Don’t Sell Your Structured Settlement
A structured settlement is a completely voluntary agreement between an injured person and the insurance company obligated to pay for the negligent conduct of the person or company that caused the victim’s injuries. In a structured settlement, an injury victim doesn’t receive compensation for his or her injuries in one lump sum. Instead, the victim receives a stream of payments, sometimes over many years, that are designed to meet future medical expenses and basic living needs.
A long‑term structured settlement provides guaranteed long‑term income and can help a victim avoid having to make decisions about how to invest a large personal injury settlement. Long‑term structured settlements also prevent a victim from overspending upon receiving a large settlement. After a federal law granting favorable tax treatment to structured settlements was passed in the 1980s, structured settlements became increasingly popular in personal injury cases.
This fairly sudden popularity spawned an industry that now purchases structured settlements from victims. Because structured settlements don’t give victims all their settlement money up front but instead promise steady income over future years, victims sometimes become impatient and sell their structured settlements.

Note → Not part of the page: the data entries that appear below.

/-- The command is well formed. -/
def Instr.wf : Instr → Bool
  | .sysInfo r => r.wf 0x0001
  | .sysReset r => r.wf 0x0002
  | .sysBootStatus r => r.wf 0x0003
  | .pwrStatus r => r.wf 0x0101
  | .pwrConfig r => r.wf 0x0102
  | .pwrResumeInfo r => r.wf 0x0103
  | .pwrOff r => r.wf 0x0104
  | .govStatus r => r.wf 0x0201
  | .govLimits r => r.wf 0x0202
  | .govVote r => r.wf 0x0203
  | .timeLineEvent r => r.wf 0x0210
  | .timeDet r => r.wf 0x0211
  | .partStatus r => r.wf 0x0301
  | .partCreate r => r.wf 0x0310
  | .partDestroy r => r.wf 0x0311
  | .partMap r => r.wf 0x0312
  | .partAssign r => r.wf 0x0313
  | .partRelease r => r.wf 0x0314
  | .partStart r => r.wf 0x0315
  | .partStop r => r.wf 0x0316
  | .partReset r => r.wf 0x0317
  | .partQuota r => r.wf 0x0318
  | .partRights r => r.wf 0x0319
  | .partFocus r => r.wf 0x031A
  | .mbxCancel r => r.wf 0x0401
  | .mbxStatus r => r.wf 0x0402
  | .mbxConsent r => r.wf 0x0403
  | .mbxSync r => r.wf 0x0404
  | .kuvStatus r => r.wf 0x0501
  | .kuvRegs r => r.wf 0x0502
  | .guardStatus r => r.wf 0x0601
  | .hmpStatus r => r.wf 0x0701
  | .hmpRaise r => r.wf 0x0702
  | .hmpSetup r => r.wf 0x0703
  | .memStatus r => r.wf 0x0801
  | .memCartMount r => r.wf 0x0810
  | .memCartUnmount r => r.wf 0x0811
  | .memFlashProgram r => r.wf 0x0812
  | .memFlashErase r => r.wf 0x0813
  | .memRinse r => r.wf 0x0820
  | .splStatus r => r.wf 0x0901
  | .splSubmit r => r.wf 0x0910
  | .splResume r => r.wf 0x0911
  | .lyrStatus r => r.wf 0x0A01
  | .lyrSetup r => r.wf 0x0A10
  | .lyrEnable r => r.wf 0x0A11
  | .lyrPalette r => r.wf 0x0A12
  | .lyrGrant r => r.wf 0x0A13
  | .stchSet r => r.wf 0x0A20
  | .cmpStatus r => r.wf 0x0B01
  | .cmpBlend r => r.wf 0x0B10
  | .cmpBackground r => r.wf 0x0B11
  | .cmpTone r => r.wf 0x0B12
  | .cmpDither r => r.wf 0x0B13
  | .scnStatus r => r.wf 0x0C01
  | .scnSelStatus r => r.wf 0x0C02
  | .scnMode r => r.wf 0x0C10
  | .scnPanel r => r.wf 0x0C11
  | .scnDcs r => r.wf 0x0C12
  | .scnSelenite r => r.wf 0x0C13
  | .sndStatus r => r.wf 0x0D01
  | .sndVoice r => r.wf 0x0D10
  | .sndEnv r => r.wf 0x0D11
  | .sndTone r => r.wf 0x0D12
  | .sndStream r => r.wf 0x0D13
  | .sndCapture r => r.wf 0x0D14
  | .sndGain r => r.wf 0x0D15
  | .sndCap r => r.wf 0x0D16
  | .sndOutput r => r.wf 0x0D17
  | .inpSnapshot r => r.wf 0x0E10
  | .inpConfig r => r.wf 0x0E11
  | .inpTouchCal r => r.wf 0x0E12
  | .ioGpio r => r.wf 0x0E20
  | .ioI2c r _ => r.wf 0x0E21
  | .ioSpi r => r.wf 0x0E22
  | .ioUart r => r.wf 0x0E23
  | .ioPwm r => r.wf 0x0E24
  | .ioRumble r => r.wf 0x0E25
  | .ioAdc r => r.wf 0x0E26
  | .lnkStatus r => r.wf 0x0F01
  | .lnkConfig r => r.wf 0x0F10
  | .lnkChannel r => r.wf 0x0F11
  | .lnkGroup r => r.wf 0x0F12
  | .lnkRemote r => r.wf 0x0F20
  | .lnkExport r => r.wf 0x0F21
  | .lnkBlock r => r.wf 0x0F22
  | .lnkBeatTx r => r.wf 0x0F23
  | .lnkBeatRx r => r.wf 0x0F24
  | .vltStatus r => r.wf 0x1001
  | .vltSlotInfo r => r.wf 0x1002
  | .vltNonce r => r.wf 0x1003
  | .vltLoad r => r.wf 0x1010
  | .vltDerive r => r.wf 0x1011
  | .vltDestroy r _ => r.wf 0x1012
  | .vltProve r => r.wf 0x1020
  | .vltVerify r => r.wf 0x1021
  | .vltLifecycle r _ => r.wf 0x1030
  | .vltService r => r.wf 0x1031
  | .vltFloor r => r.wf 0x1032
  | .svcUnitStatus r => r.wf 0x1101
  | .svcUnitReset r => r.wf 0x1110
  | .svcPeg r => r.wf 0x1111
  | .svcSpareMacro r => r.wf 0x1112
  | .svcMigrate r => r.wf 0x1113
  | .svcXmem r => r.wf 0x1114
  | .svcShadow r => r.wf 0x1115
  | .svcReinstate r => r.wf 0x1116
  | .svcStage r => r.wf 0x1120
  | .svcSwap r => r.wf 0x1121
  | .svcRestart r => r.wf 0x1122
  | .svcLintRead r => r.wf 0x1130
  | .svcLintCounts r => r.wf 0x1131
  | .svcLintClear r => r.wf 0x1132
  | .svcTrend r => r.wf 0x1133
  | .mov _ _ => true
  | .add _ _ => true
  | .adc _ _ => true
  | .sub _ _ => true
  | .sbc _ _ => true
  | .cmp _ _ => true
  | .and _ _ => true
  | .or _ _ => true
  | .xor _ _ => true
  | .tst _ _ => true
  | .shl _ _ => true
  | .shr _ _ => true
  | .sar _ _ => true
  | .ror _ _ => true
  | .mulu _ _ => true
  | .muls _ _ => true
  | .not _ _ => true
  | .neg _ _ => true
  | .inc _ _ => true
  | .dec _ _ => true
  | .sxt _ _ => true
  | .zxt _ _ => true
  | .swab _ _ => true
  | .clr _ _ => true
  | .rds _ _ _ => true
  | .wrs _ _ _ => true
  | .ld _ _ _ _ => true
  | .st _ _ _ _ => true
  | .lde _ _ _ _ => true
  | .ste _ _ _ _ => true
  | .branch _ _ _ => true
  | .bsr _ _ => true
  | .jmp _ _ => true
  | .call _ _ => true
  | .jmpf _ _ => true
  | .callf _ _ => true
  | .ret _ => true
  | .retf _ => true
  | .reti _ => true
  | .push _ _ => true
  | .pop _ _ => true
  | .pushf _ => true
  | .popf _ => true
  | .movi _ _ _ => true
  | .movb _ _ _ => true
  | .addi _ _ _ => true
  | .cmpi _ _ _ => true
  | .addsp _ _ => true
  | .nop _ => true
  | .waitf _ => true
  | .fence _ => true
  | .waitb _ _ => true
  | .ei _ => true
  | .di _ => true
  | .waiti _ => true
  | .sev _ _ => true
  | .trap _ _ => true
  | .rep _ _ _ => true
  | .repi _ _ => true
  | .xld _ _ _ _ _ => true
  | .bcpy _ _ _ _ => true
  | .bset _ _ _ _ => true
  | .bfndW _ _ _ => true
  | .mac _ _ _ => true
  | .undefinedEncoding _ w => decide (w.toNat < 0xF000)
  | .stewardExtension _ w => decide (0xF000 ≤ w.toNat)
  | .hamperInterruptEntry _ => true
  | .guardEnable _ _ _ => true
  | .guardDisable _ _ _ => true
  | .guardRegionWrite _ _ _ _ => true
  | .frameStart _ => true
  | .lineStart => true
  | .fetchComplete _ _ => true
  | .fetchDeadline _ _ _ => true
  | .abortRasterJump => true
  | .stormHoldEnd _ => true
  | .lineCompose _ => true
  | .vcoreTargetReached => true
  | .thermalCap _ => true
  | .clockReferenceFallback => true
  | .clockReferenceReturn => true
  | .vcoreFollowFault _ => true
  | .beamLineRead _ => true
  | .qtime0Read _ => true
  | .govStateRead _ _ => true
  | .vwarnCrossing v => v.wf
  | .class2Entry v => v.wf
  | .class2End v => v.wf
  | .class1Restore => true
  | .rideMsExpiry => true
  | .class3Entry v => v.wf
  | .retentionLost v => v.wf
  | .resumeWindowExpiry => true
  | .resume o => o.wf
  | .resumeRelease => true
  | .vioBankLost _ => true
  | .vbusOvervoltage v => v.wf
  | .vbusOvervoltageClear v => v.wf
  | .watchdogExpiry => true
  | .borouxStart => true
  | .thermalShutdown _ => true
  | .buckCurrentLimit => true
  | .buckRestart => true
  | .powerOnReset v => v.wf
  | .resetNAssert => true
  | .wakeFromOff _ => true
  | .vbatValid o => o.wf
  | .deferredResetStart => true
  | .partitionResetComplete _ => true
  | .partitionResetOverrun _ _ => true
  | .selfResetDelay _ => true
  | .unitReleaseRampEnd _ => true
  | .guestStallTimeout _ _ => true
  | .memoryRequest q => q.wf
  | .mergeEntryEvict _ _ => true
  | .externalDeviceLost _ => true
  | .resilverLine => true
  | .macroCopyRow _ => true
  | .rinseVisit _ => true
  | .rinsePassLate _ => true
  | .cartPageFill _ => true
  | .cartRemoval => true
  | .cartInsertion image => image.all fun bs => decide (0 < bs.length ∧ bs.length ≤ 0x10000000)
  | .flashOpComplete => true
  | .flashOpTimeout => true
  | .darnReadRaw _ => true
  | .darnWriteRaw _ => true
  | .darnWriteCheck _ => true
  | .cmdProdWrite _ _ => true
  | .recordAcceptance _ => true
  | .cplConsWrite _ _ => true
  | .postponedCompletionWrite _ => true
  | .mailboxEnable _ _ => true
  | .mailboxDisable _ _ => true
  | .resultBufferTimeout _ => true
  | .dataChunkTimeout _ => true
  | .hostRead _ n => decide (0 < n)
  | .hostWrite _ data => !data.isEmpty
  | .hostQuadRead _ n => decide (0 < n)
  | .hostQuadWrite _ data => !data.isEmpty
  | .hostPortReset => true
  | .hostBadTransaction => true
  | .usbDataItem _ data => decide (0 < data.length ∧ data.length ≤ 1024)
  | .usbTransferEnd rest => !rest.isEmpty
  | .usbInPacketAck => true
  | .usbBusReset => true
  | .usbVbusChange _ => true
  | .usbUnsupportedRequest => true
  | .usbSuspend => true
  | .usbResume => true
  | .usbInUnread => true
  | .dfuDetach => true
  | .dfuDownload _ data => !data.isEmpty
  | .dfuManifest => true
  | .dfuUpload => true
  | .linkDataChunk _ _ data _ => decide (0 < data.length ∧ data.length ≤ 60)
  | .hamperEdge _ _ => true
  | .hamperLevelAssert _ _ => true
  | .eoi _ _ => true
  | .swRaise _ _ => true
  | .priRaise _ _ => true
  | .ringEnable _ _ _ _ _ => true
  | .ringDisable _ _ _ _ _ => true
  | .ringConsWrite _ _ _ => true
  | .postponedRecordWrite _ _ => true
  | .spoolStart _ _ _ _ => true
  | .spoolAbort _ _ _ _ => true
  | .spoolResumeWrite _ _ _ _ => true
  | .spoolClear _ _ _ _ => true
  | .spoolCancelBeforeStart _ _ _ _ _ => true
  | .spoolChainStart _ => true
  | .spoolElement _ => true
  | .spoolStall _ => true
  | .layerHoldRelease _ _ => true
  | .paletteLowWrite _ _ _ => true
  | .paletteHighWrite _ _ _ => true
  | .layerEnableWrite _ _ _ => true
  | .stitchEnableWrite _ _ => true
  | .synthLock => true
  | .lockTimeout => true
  | .lockRetry => true
  | .overshootCut _ _ => true
  | .dcsWriteSend => true
  | .dcsReadAnswer _ data => decide (0 < data.length)
  | .dcsReadTimeout => true
  | .panelSequenceWait => true
  | .audioSamplePeriod => true
  | .mixSample _ _ => true
  | .micSample _ _ => true
  | .i2sInputFrame slots _ => decide (0 < slots.length ∧ slots.length ≤ 16)
  | .i2sClockLost => true
  | .i2sClockRecovered => true
  | .micStuck _ => true
  | .bridgeOvercurrent => true
  | .bridgeRestart => true
  | .voiceKeyOn _ _ _ => true
  | .voiceKeyOff _ _ _ => true
  | .toneKeyOn _ _ _ => true
  | .toneKeyOff _ _ _ => true
  | .soundHoldRelease _ _ => true
  | .ascLoRead _ => true
  | .touchSample _ _ _ _ _ _ _ _ _ => true
  | .keyScan _ _ => true
  | .homeKeyPress => true
  | .homeKeyRelease => true
  | .homeKeyHold => true
  | .auxConversion _ _ => true
  | .rumbleDurationEnd => true
  | .rumbleTimeout => true
  | .i2cStretchTimeout _ _ _ => true
  | .uartRxByte _ _ _ _ => true
  | .uartTxByte _ => true
  | .uartDataWrite _ _ => true
  | .uartDataRead _ => true
  | .portPresenceDetect _ => true
  | .trainLcw _ _ _ => true
  | .trainSymbolCount _ => true
  | .trainingHoldoffEnd _ => true
  | .helloReceive _ _ _ _ => true
  | .authChal _ _ _ => true
  | .authResp _ _ _ _ => true
  | .authFin _ _ => true
  | .authTimeout _ => true
  | .quarantineExpiry _ => true
  | .ackLcw _ _ => true
  | .nakLcw _ _ => true
  | .creditLcw _ _ _ _ => true
  | .departLcw _ _ => true
  | .symbolError _ => true
  | .presenceLoss _ => true
  | .retransmitTimeout _ => true
  | .ackDelayExpiry _ => true
  | .creditStateRepeat _ => true
  | .linkPacketReceive _ bytes _ => decide (bytes.length ≤ 74)
  | .topoAdvertisement _ _ _ _ => true
  | .topoAdvertiseTimer => true
  | .advertisementExpiry _ => true
  | .rootElectionTimeout => true
  | .gridIdOffer _ _ _ => true
  | .idRequest _ _ => true
  | .idReply _ _ _ => true
  | .timeExchangeTimer => true
  | .timeRequest _ t2 t3 => decide (t2 ≤ t3)
  | .timeReply t1 t2 t3 t4 => decide (t1 ≤ t4 ∧ t2 ≤ t3)
  | .beatReceive _ _ _ _ _ _ _ _ _ payload => decide (payload.length = 32)
  | .mgmtReceive _ _ _ _ _ => true
  | .phaseJump => true
  | .holdoverExpiry => true
  | .channelEnable _ _ _ _ => true
  | .channelDisable _ _ _ _ => true
  | .txProdWrite _ _ _ => true
  | .linkMessageSend _ => true
  | .rxConsWrite _ _ _ => true
  | .creditAnnounceTimer _ => true
  | .dataReceive => true
  | .ctrlOpen _ _ _ => true
  | .ctrlClose _ _ => true
  | .ctrlCredit _ _ _ => true
  | .ctrlNak _ _ => true
  | .channelStallTimeout _ => true
  | .blockReceive _ _ _ _ _ data _ => decide (0 < data.length ∧ data.length ≤ 64)
  | .blockOkReceive _ _ => true
  | .blockTimeout => true
  | .remoteAnswerReceive _ answer => answer.wf
  | .remoteTimeout => true
  | .serviceDurationEnd => true
  | .nonceExpiry => true
  | .shadowRotate => true
  | .selfTestComplete _ _ => true
  | .unitResetTimeout _ => true
  | .trendHourly _ _ _ => true
  | .trendMonthly => true
  | .registerWrite _ _ _ => true
  | .audioSynthLock => true
  | .vcoreFollowRecovery _ => true
  | .i2cTransferEnd _ e => e.wf
  | .spiTransferEnd data => !data.isEmpty
  | .usbCommandRecord bytes => decide (bytes.length = 32)
  | .usbStandardRequest _ => true
  | .testPinHigh _ => true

Search the Internet for “structured settlement,” and you may find more sites for businesses looking to buy structured settlements than sites sharing information about establishing such settlements. Unfortunately, companies buying structured settlements may offer an immediate purchase price payment of as little as 25% or less of the value of the total long‑term payments owed to the injury victim. And such companies sometimes seek out injury victims and offer to purchase their settlements. Once an individual or company has purchased a victim’s structured settlement, the victim loses the right to collect all future payments. All of the future payments become the sole property of the purchaser.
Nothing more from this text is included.